Stored items
#####
-- ==== Sys2Proof/Machine/Lanes.lean ====
section
/-! DEFINITION. Ouvust lanes (R412 to R446, R449, R455): the reliable classes, frame checks, retraining, and the flock messages every lane
may carry. -/

namespace Sys2Proof.Machine

/-- An Ouvust lane. -/
def Die.lane (d : Die) (l : Nat) : Lane := KMap.get {} d.lanes l

/-- Change a lane. -/
def Die.onLane (l : Nat) (f : Lane → Lane) (d : Die) : Die := { d with lanes := KMap.upd {} d.lanes l f }

/-- State of a lane (R429, R449): 0 DISABLED, 1 DETECT, 2 TRAIN1, 3 TRAIN2, 4 ACTIVE, 5 LINK_ABSENT, 6 SEARCH, 7 LOCKED. -/
def Die.laneState (d : Die) (l : Nat) : Nat := d.get R.LNK_STATUS_STATE l

/-- A class of a lane: 2 is B, every other number R. -/
def Lane.rel (x : Lane) (cls : Nat) : Rel := if cls = 2 then x.b else x.r

/-- Change a class of a lane. -/
def Lane.onRel (cls : Nat) (f : Rel → Rel) (x : Lane) : Lane := if cls = 2 then { x with b := f x.b } else { x with r := f x.r }

/-- Frames a sender may have outstanding, and a receiver may hold (R435, R436). -/
def relLimit (cls : Nat) : Nat := if cls = 2 then 8 else 64

/-- TRAIN2 agreed a class: 0 S, 1 R, 2 B (R432). -/
def Die.agreed (d : Die) (l cls : Nat) : Bool := bit (d.get R.LNK_STATUS_CLASSES l) cls

/-- The frame of a class that is first to go: a resend before a new frame, which the limit of outstanding frames may hold (R435, R438); and the
class once it has gone. -/
def Rel.next? (cls : Nat) (r : Rel) : Option (List Sym × Rel) :=
  match r.resend, r.waits with
  | f :: rest, _ => some (relSyms cls f.1 f.2, { r with resend := rest })
  | [], m :: rest =>
    if r.out.length < relLimit cls then
      some (relSyms cls r.next m, { r with next := (r.next + 1) % 4096, out := r.out ++ [(r.next, m)], waits := rest })
    else none
  | [], [] => none

/-- The control frame of a class that is due at instant s (R436): a NAK, else one ACK for all that calls for one, at most one in 16 words of `wc`. -/
def Rel.control? (cls s wc : Nat) (r : Rel) : Option (List Sym × Rel) :=
  match r.nakDue with
  | some n => some (controlSyms true cls n, { r with nakDue := none })
  | none =>
    if (r.ackDue || r.reack) && (match r.ackAt with | some t => decide (t + 16 * wc ≤ s) | none => true) then
      some (controlSyms false cls ((r.exp + 4095) % 4096), { r with ackDue := false, reack := false, ackAt := some s })
    else none

/-- An S frame with its channel's next number (R424, R428), and the lane once it has gone. -/
def Lane.sNow (x : Lane) (chan : Nat) (payload : List Byte) : List Sym × Lane :=
  let n := KMap.get 0 x.sNext chan
  (sSyms chan n payload, { x with sNext := KMap.set 0 x.sNext chan ((n + 1) % 256) })

/-- The S frame of the flock that waits longest (R457, R458). -/
def Lane.sFirst? (x : Lane) : Option (List Sym × Lane) :=
  match x.sWaits with
  | y :: rest => some (({ x with sWaits := rest } : Lane).sNow y.1 y.2)
  | [] => none

/-- The frame that lane l starts at a frame boundary at s, and the die once it has gone (R438): B frames, control frames, R frames, and a launch as
FRAME_START chooses it. DESIGN CHOICE (log 143): the list of R438 names no S frame but launches: a SYNC frame goes first of all, a relayed frame
and a frame of the Loft after the B frames. -/
def Die.nextItem (l s : Nat) (d : Die) : Option (List Sym × Die) :=
  let x := d.lane l
  let wc := d.wordUnits 2 l
  let lane (r : Option (List Sym × Lane)) : Option (List Sym × Die) := r.map (fun y => (y.1, d.onLane l (fun _ => y.2)))
  let rel (cls : Nat) (r : Option (List Sym × Rel)) : Option (List Sym × Die) := lane (r.map (fun y => (y.1, x.onRel cls (fun _ => y.2))))
  let sync := if x.sWaits.any (fun y => y.1 == 63) then lane x.sFirst? else none
  let loft := if d.loftLanes.contains l then
      (d.loft.laneQ.find? (fun y => y.1 == l)).map (fun y =>
        let r := x.sNow 61 y.2
        (r.1, { d.onLane l (fun _ => r.2) with loft := { d.loft with laneQ := d.loft.laneQ.erase y } }))
    else none
  [sync, if d.agreed l 2 then rel 2 (x.b.next? 2) else none, if d.agreed l 0 then lane x.sFirst? else none, loft,
    rel 2 (x.b.control? 2 s wc), rel 1 (x.r.control? 1 s wc), if d.agreed l 1 then rel 1 (x.r.next? 1) else none].findSome? id

/-- Put symbols on a lane's line from instant s on, after the idle words since its last frame (R420, R422): an idle word turns the running
disparity over, and at least one follows. -/
def Die.putLine (l s : Nat) (syms : List Sym) (d : Die) : Die :=
  let wc := d.wordUnits 2 l
  let x := d.lane l
  let idles := (s - x.lineEnd) / wc
  let c := encodeSyms (if idles % 2 = 1 then !x.rdTx else x.rdTx) syms
  let fin := s + cdiv syms.length 4 * wc
  let d := d.onLane l (fun y => { y with rdTx := c.2, lineEnd := fin })
  ({ d with ports := KMap.upd {} d.ports (128 + l) (fun p => { p with busyTo := fin + wc }) }).emit (.line l idles (packWords c.1))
#####
All lines above from the one holding "def Die.laneState (d" to the one holding "match r.nakDue with", inclusive, are to be copied exactly; no other line is wanted.

### Final answer:
def Die.laneState (d : Die) (l : Nat) : Nat := d.get R.LNK_STATUS_STATE l

/-- A class of a lane: 2 is B, every other number R. -/
def Lane.rel (x : Lane) (cls : Nat) : Rel := if cls = 2 then x.b else x.r

/-- Change a class of a lane. -/
def Lane.onRel (cls : Nat) (f : Rel → Rel) (x : Lane) : Lane := if cls = 2 then { x with b := f x.b } else { x with r := f x.r }

/-- Frames a sender may have outstanding, and a receiver may hold (R435, R436). -/
def relLimit (cls : Nat) : Nat := if cls = 2 then 8 else 64

/-- TRAIN2 agreed a class: 0 S, 1 R, 2 B (R432). -/
def Die.agreed (d : Die) (l cls : Nat) : Bool := bit (d.get R.LNK_STATUS_CLASSES l) cls

/-- The frame of a class that is first to go: a resend before a new frame, which the limit of outstanding frames may hold (R435, R438); and the
class once it has gone. -/
def Rel.next? (cls : Nat) (r : Rel) : Option (List Sym × Rel) :=
  match r.resend, r.waits with
  | f :: rest, _ => some (relSyms cls f.1 f.2, { r with resend := rest })
  | [], m :: rest =>
    if r.out.length < relLimit cls then
      some (relSyms cls r.next m, { r with next := (r.next + 1) % 4096, out := r.out ++ [(r.next, m)], waits := rest })
    else none
  | [], [] => none

/-- The control frame of a class that is due at instant s (R436): a NAK, else one ACK for all that calls for one, at most one in 16 words of `wc`. -/
def Rel.control? (cls s wc : Nat) (r : Rel) : Option (List Sym × Rel) :=
  match r.nakDue with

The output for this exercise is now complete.